■ **WORK REQUIRED**: Among the entries below, only the lines starting at the one with "(c.arrRow t a (64 * g + r))" and ending at the one with "count := m.count", both included, are to be printed exactly.

START SOURCE MATERIAL

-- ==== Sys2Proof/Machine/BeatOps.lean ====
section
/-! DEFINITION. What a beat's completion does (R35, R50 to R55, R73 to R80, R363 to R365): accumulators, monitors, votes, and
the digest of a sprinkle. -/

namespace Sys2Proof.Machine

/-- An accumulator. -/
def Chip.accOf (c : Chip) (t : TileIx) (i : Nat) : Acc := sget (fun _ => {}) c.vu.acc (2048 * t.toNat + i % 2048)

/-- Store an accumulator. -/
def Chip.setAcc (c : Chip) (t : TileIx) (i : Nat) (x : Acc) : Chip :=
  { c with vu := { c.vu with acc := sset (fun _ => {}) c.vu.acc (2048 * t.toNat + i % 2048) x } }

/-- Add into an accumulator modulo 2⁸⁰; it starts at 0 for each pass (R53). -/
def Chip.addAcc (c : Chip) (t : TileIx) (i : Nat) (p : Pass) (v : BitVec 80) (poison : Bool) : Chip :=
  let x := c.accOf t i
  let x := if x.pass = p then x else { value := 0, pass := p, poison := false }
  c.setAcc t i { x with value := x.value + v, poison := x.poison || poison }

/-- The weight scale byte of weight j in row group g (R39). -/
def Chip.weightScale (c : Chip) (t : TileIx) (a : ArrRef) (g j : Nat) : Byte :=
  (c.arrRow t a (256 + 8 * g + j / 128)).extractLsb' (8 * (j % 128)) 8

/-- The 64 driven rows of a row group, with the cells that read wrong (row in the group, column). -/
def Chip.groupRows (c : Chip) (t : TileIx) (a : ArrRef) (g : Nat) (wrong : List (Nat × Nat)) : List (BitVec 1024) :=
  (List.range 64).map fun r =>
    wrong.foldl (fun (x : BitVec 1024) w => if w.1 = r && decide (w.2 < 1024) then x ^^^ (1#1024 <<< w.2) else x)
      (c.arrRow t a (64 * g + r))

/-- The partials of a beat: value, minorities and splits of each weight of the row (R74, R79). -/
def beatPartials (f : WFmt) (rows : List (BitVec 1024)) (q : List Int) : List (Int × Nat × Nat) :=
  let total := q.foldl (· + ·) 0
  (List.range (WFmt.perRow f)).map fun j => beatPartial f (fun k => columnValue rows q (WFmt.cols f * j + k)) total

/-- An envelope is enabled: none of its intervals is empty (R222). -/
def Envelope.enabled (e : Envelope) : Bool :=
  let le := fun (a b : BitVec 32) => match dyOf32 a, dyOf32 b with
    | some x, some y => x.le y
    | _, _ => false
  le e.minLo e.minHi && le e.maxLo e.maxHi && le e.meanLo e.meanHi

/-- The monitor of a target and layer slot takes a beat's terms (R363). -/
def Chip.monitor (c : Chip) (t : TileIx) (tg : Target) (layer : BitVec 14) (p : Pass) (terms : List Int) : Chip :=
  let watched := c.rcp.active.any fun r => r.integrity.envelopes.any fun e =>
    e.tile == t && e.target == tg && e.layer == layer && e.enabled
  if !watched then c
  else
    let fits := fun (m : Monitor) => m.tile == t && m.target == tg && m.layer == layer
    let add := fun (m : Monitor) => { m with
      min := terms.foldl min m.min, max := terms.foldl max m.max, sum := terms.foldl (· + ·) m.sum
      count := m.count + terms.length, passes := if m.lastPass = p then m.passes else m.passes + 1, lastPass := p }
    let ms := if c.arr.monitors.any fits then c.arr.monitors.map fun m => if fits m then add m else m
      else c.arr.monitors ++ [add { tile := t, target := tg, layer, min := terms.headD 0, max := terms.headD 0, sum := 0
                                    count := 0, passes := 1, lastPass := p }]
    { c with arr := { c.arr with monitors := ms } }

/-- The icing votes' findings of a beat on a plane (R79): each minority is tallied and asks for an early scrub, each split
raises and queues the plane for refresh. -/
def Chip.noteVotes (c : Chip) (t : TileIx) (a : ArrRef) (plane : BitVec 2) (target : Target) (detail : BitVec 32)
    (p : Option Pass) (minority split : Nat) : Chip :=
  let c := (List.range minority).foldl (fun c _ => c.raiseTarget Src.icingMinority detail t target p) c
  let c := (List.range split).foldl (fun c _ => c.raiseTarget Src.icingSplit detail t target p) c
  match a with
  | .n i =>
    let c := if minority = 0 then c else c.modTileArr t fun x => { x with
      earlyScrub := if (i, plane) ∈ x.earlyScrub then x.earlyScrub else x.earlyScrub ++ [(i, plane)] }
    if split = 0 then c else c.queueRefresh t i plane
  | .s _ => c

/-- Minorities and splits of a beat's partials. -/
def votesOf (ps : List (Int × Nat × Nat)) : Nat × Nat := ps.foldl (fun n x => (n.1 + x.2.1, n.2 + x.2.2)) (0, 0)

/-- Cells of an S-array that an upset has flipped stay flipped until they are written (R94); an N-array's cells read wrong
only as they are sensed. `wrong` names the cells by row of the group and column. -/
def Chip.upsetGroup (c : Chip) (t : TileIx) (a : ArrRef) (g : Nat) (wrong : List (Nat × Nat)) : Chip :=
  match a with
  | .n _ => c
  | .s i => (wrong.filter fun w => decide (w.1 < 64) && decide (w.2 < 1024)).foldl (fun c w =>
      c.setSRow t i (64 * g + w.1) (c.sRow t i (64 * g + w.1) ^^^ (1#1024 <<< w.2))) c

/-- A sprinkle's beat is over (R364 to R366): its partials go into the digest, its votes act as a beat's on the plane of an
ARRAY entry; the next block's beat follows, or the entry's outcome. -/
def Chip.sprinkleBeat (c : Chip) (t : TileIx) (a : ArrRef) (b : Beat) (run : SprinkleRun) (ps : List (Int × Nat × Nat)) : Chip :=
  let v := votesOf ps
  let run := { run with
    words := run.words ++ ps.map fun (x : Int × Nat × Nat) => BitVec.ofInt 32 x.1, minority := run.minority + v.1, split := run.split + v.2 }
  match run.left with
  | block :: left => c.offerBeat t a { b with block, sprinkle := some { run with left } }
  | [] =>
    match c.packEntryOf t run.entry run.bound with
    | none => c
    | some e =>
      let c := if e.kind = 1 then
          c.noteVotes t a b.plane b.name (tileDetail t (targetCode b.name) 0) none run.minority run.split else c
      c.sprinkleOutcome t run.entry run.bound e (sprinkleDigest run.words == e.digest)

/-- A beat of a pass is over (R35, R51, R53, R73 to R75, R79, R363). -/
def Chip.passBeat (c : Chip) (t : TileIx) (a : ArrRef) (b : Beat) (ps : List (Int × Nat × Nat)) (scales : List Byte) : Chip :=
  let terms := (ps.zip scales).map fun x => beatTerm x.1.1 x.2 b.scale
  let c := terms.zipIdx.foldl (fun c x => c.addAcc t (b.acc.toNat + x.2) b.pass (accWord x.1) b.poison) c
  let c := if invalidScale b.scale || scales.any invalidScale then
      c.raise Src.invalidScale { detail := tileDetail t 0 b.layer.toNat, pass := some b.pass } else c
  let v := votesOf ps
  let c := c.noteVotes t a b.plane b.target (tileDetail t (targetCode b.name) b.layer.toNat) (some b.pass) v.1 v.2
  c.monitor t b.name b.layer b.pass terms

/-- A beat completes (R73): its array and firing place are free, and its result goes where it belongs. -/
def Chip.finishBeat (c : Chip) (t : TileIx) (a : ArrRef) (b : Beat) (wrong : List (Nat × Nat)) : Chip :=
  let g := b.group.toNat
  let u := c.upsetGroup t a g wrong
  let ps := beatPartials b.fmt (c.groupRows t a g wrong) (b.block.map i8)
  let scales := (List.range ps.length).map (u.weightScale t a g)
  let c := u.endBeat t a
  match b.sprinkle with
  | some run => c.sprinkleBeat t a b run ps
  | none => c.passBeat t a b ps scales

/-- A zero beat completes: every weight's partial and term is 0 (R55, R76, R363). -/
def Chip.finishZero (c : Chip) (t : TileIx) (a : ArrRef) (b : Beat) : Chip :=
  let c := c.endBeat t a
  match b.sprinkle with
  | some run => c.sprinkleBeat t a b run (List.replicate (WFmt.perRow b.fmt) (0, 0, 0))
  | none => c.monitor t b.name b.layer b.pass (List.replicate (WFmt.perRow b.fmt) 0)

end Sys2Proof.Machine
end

END SOURCE MATERIAL

■ **EXERCISE OUTPUT**:
      (c.arrRow t a (64 * g + r))

/-- The partials of a beat: value, minorities and splits of each weight of the row (R74, R79). -/
def beatPartials (f : WFmt) (rows : List (BitVec 1024)) (q : List Int) : List (Int × Nat × Nat) :=
  let total := q.foldl (· + ·) 0
  (List.range (WFmt.perRow f)).map fun j => beatPartial f (fun k => columnValue rows q (WFmt.cols f * j + k)) total

/-- An envelope is enabled: none of its intervals is empty (R222). -/
def Envelope.enabled (e : Envelope) : Bool :=
  let le := fun (a b : BitVec 32) => match dyOf32 a, dyOf32 b with
    | some x, some y => x.le y
    | _, _ => false
  le e.minLo e.minHi && le e.maxLo e.maxHi && le e.meanLo e.meanHi

/-- The monitor of a target and layer slot takes a beat's terms (R363). -/
def Chip.monitor (c : Chip) (t : TileIx) (tg : Target) (layer : BitVec 14) (p : Pass) (terms : List Int) : Chip :=
  let watched := c.rcp.active.any fun r => r.integrity.envelopes.any fun e =>
    e.tile == t && e.target == tg && e.layer == layer && e.enabled
  if !watched then c
  else
    let fits := fun (m : Monitor) => m.tile == t && m.target == tg && m.layer == layer
    let add := fun (m : Monitor) => { m with
      min := terms.foldl min m.min, max := terms.foldl max m.max, sum := terms.foldl (· + ·) m.sum
      count := m.count + terms.length, passes := if m.lastPass = p then m.passes else m.passes + 1, lastPass := p }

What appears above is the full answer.